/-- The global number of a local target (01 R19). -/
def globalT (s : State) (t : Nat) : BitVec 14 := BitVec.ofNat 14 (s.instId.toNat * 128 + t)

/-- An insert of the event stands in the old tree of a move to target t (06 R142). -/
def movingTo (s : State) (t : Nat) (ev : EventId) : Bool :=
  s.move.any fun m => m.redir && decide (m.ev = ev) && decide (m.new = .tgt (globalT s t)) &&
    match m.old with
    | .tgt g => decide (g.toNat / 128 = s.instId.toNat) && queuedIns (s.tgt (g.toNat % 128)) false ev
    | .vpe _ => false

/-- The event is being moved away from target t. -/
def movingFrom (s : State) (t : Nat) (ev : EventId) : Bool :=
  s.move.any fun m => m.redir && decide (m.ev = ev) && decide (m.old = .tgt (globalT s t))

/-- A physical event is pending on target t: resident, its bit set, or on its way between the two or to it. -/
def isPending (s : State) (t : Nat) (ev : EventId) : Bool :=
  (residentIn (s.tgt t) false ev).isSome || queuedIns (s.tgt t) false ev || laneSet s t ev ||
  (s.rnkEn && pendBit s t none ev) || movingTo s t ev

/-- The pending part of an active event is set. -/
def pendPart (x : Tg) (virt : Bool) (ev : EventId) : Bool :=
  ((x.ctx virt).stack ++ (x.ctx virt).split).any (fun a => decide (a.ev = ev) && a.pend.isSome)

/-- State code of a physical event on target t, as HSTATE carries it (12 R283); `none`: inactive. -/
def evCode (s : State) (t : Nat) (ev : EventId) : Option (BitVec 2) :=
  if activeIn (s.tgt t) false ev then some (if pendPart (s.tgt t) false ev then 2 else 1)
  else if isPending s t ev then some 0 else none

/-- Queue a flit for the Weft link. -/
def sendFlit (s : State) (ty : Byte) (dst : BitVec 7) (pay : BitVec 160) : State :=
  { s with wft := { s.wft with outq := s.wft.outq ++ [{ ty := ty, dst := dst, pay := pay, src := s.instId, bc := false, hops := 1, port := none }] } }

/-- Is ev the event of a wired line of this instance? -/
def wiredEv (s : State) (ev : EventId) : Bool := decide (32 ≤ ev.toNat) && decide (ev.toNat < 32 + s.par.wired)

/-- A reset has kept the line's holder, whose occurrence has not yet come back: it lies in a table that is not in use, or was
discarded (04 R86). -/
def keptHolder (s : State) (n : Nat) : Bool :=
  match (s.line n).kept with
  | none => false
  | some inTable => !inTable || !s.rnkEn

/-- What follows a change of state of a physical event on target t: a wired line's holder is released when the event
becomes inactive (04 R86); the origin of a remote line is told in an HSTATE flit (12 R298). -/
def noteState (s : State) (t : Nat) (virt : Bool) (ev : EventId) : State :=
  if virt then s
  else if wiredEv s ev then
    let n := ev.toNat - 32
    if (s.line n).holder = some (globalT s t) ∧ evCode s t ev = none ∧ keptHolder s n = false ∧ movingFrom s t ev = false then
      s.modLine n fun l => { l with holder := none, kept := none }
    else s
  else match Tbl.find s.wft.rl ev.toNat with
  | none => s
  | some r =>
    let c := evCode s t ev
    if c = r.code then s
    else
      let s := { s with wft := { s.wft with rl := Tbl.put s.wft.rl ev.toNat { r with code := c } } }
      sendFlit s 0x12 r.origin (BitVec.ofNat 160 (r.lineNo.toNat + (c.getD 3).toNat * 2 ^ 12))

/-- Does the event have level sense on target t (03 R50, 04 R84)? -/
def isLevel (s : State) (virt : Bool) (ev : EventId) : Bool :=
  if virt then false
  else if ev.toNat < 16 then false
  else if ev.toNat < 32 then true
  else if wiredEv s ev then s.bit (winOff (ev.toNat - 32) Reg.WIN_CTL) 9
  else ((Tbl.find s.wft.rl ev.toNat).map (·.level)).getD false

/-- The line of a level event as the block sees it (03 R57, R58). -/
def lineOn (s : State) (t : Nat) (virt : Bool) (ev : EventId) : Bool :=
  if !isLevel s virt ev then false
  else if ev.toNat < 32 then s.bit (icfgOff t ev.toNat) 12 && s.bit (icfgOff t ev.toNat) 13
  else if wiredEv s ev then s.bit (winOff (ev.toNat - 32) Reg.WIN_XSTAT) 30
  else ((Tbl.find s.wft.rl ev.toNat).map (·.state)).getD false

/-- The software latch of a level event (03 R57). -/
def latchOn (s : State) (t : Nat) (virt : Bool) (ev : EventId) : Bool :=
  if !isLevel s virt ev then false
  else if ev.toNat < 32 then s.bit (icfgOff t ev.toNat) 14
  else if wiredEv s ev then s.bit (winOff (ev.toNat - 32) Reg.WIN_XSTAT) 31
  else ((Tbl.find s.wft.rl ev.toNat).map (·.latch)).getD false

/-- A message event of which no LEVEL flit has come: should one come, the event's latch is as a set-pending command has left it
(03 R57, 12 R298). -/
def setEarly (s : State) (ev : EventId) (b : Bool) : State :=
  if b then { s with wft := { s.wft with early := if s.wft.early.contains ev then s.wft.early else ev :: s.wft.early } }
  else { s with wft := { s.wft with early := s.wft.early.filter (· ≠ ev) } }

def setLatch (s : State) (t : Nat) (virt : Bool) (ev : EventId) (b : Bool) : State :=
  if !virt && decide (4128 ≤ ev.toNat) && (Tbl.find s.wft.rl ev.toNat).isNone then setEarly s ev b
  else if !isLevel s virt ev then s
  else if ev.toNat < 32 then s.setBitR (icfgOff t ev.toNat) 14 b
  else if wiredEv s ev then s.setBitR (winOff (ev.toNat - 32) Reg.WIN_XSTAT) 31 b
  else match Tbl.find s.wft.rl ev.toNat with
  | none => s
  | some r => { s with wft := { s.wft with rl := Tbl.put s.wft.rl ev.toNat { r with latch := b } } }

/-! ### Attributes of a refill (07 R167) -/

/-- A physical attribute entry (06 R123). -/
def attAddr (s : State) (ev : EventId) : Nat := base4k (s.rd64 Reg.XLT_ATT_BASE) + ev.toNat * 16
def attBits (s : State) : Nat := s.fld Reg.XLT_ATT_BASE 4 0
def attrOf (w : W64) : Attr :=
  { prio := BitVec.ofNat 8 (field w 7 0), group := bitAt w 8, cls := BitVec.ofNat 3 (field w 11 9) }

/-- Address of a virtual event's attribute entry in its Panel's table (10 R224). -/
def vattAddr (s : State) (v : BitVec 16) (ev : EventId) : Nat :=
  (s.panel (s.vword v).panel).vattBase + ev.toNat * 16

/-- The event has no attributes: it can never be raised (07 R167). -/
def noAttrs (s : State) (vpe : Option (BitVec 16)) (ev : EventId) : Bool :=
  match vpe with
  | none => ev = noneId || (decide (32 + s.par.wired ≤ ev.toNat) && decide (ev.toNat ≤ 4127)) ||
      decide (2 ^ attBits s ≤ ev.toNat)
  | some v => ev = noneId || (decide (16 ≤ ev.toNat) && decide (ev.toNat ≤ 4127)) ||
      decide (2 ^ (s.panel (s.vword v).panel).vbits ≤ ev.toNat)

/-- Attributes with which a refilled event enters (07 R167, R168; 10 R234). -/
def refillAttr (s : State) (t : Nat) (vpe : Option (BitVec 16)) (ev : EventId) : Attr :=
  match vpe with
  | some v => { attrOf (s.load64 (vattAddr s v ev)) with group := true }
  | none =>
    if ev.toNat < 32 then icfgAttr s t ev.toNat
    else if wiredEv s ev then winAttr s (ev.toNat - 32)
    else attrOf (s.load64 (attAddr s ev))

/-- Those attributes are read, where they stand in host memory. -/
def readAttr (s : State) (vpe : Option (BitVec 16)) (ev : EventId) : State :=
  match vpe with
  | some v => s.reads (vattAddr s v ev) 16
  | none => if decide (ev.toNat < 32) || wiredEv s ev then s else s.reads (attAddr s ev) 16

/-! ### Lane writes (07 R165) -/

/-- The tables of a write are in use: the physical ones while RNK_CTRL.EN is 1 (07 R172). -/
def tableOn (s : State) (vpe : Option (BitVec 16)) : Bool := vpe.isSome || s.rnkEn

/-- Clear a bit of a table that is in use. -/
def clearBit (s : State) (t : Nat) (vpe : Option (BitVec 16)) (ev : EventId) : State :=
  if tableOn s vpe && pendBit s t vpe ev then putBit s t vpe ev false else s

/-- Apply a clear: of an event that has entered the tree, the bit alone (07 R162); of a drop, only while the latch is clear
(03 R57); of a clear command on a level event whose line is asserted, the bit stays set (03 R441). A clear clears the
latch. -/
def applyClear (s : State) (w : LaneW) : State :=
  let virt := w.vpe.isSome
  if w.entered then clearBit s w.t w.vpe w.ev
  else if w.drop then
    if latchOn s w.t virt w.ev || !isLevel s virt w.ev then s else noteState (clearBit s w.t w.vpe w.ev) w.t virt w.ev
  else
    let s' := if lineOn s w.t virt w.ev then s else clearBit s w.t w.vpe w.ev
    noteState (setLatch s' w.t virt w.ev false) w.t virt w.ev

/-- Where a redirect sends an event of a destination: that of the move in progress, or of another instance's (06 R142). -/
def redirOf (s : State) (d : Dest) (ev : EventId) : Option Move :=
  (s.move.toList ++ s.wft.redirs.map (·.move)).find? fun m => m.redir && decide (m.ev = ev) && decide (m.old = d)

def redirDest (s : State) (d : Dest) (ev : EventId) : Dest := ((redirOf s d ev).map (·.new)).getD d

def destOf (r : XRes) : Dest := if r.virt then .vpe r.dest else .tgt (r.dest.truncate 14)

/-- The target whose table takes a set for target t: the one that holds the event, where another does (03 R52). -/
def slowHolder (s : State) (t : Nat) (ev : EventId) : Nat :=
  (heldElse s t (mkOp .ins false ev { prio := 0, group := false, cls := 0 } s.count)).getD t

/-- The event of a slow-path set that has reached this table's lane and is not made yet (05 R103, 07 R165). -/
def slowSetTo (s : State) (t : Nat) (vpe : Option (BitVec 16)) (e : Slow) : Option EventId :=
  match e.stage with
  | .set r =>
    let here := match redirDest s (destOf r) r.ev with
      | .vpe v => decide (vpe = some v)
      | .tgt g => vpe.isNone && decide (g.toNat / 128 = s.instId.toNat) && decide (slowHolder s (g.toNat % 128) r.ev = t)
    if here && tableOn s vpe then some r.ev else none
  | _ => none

____________

What needs to be done ::
Locate the word "queuedIns" in the records and collect each line it appears in.

Written solution ::
    | .tgt g => decide (g.toNat / 128 = s.instId.toNat) && queuedIns (s.tgt (g.toNat % 128)) false ev
  (residentIn (s.tgt t) false ev).isSome || queuedIns (s.tgt t) false ev || laneSet s t ev ||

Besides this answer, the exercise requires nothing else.